━━ Listed entries

-- ==== Sys2Proof/Config.lean ====
section
/-! DEFINITION. What one part fixes (the capacities of R187) and the free values: what the flash holds after an operation
that a reset cut short or that failed, which the manual leaves open (R13, 8.7, 11.4; log entry 1). -/

namespace Sys2Proof

/-- What an operation that was cut short, or that failed, left of one flash page (R13, section 8.7). -/
inductive PageResidue where
  | complete      -- the page is as the operation would have left it
  | untouched     -- the page is as the operation found it
  | tagErased     -- the tag reads erased, the payload holds any bytes
  | tagUnreadable -- the tag fails its check, the payload holds any bytes
  deriving DecidableEq, Repr, Inhabited

namespace Config

/-- FREE VALUE (log entry 1). The residue of a page of the operation numbered by the state's free counter. -/
opaque residue : Nat → Nat → PageResidue

/-- FREE VALUE (log entry 1). A payload byte of such a page: operation, page, byte. -/
opaque residueByte : Nat → Nat → Nat → Byte

/-- Payload bytes of a flash page (R1). -/
def pageBytes : Nat := 2048
/-- Pages of a flash block (R1). -/
def pagesPerBlock : Nat := 16
/-- Payload bytes of a flash block (R1). -/
def blockBytes : Nat := 32768
/-- Flash blocks (R1). -/
def blockCount : Nat := 2048
/-- Bytes the load buffer holds at most (R10). -/
def loadBufferBytes : Nat := 8192
/-- Blocks of one clip at most (R28). -/
def blocksPerClip : Nat := 512
/-- Bytes of a frame body at most (R176). -/
def largestBody : Nat := 520
/-- Bytes of a CLIP.DATA chunk, and of a CLIP.READ span, at most (R36, R47). -/
def largestChunk : Nat := 512
/-- Steps of a program at most (R53). -/
def stepsPerProgram : Nat := 12
/-- Entries of the trigger FIFO at most (R155). -/
def triggerFifoEntries : Nat := 16
/-- Entries of one CLIP.LIST reply at most (R50). -/
def clipListEntries : Nat := 64
/-- Consecutive underrun frames at which a voice is STARVED (R81). -/
def starvedFrames : Nat := 1600
/-- The greatest start number, load number and total underrun count (R67, R9, R198). -/
def greatestNumber : Nat := 4294967295
/-- The greatest pass count and link count (R65, R183). -/
def greatestCount : Nat := 65535

end Config

end Sys2Proof
end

━━━━

Exercise: Using the entries shown above, reproduce verbatim the lines from the line bearing "after an operation" to the line bearing "def blockBytes : Nat := 32768", inclusive.

Exercise output:
/-! DEFINITION. What one part fixes (the capacities of R187) and the free values: what the flash holds after an operation
that a reset cut short or that failed, which the manual leaves open (R13, 8.7, 11.4; log entry 1). -/

namespace Sys2Proof

/-- What an operation that was cut short, or that failed, left of one flash page (R13, section 8.7). -/
inductive PageResidue where
  | complete      -- the page is as the operation would have left it
  | untouched     -- the page is as the operation found it
  | tagErased     -- the tag reads erased, the payload holds any bytes
  | tagUnreadable -- the tag fails its check, the payload holds any bytes
  deriving DecidableEq, Repr, Inhabited

namespace Config

/-- FREE VALUE (log entry 1). The residue of a page of the operation numbered by the state's free counter. -/
opaque residue : Nat → Nat → PageResidue

/-- FREE VALUE (log entry 1). A payload byte of such a page: operation, page, byte. -/
opaque residueByte : Nat → Nat → Nat → Byte

/-- Payload bytes of a flash page (R1). -/
def pageBytes : Nat := 2048
/-- Pages of a flash block (R1). -/
def pagesPerBlock : Nat := 16
/-- Payload bytes of a flash block (R1). -/
def blockBytes : Nat := 32768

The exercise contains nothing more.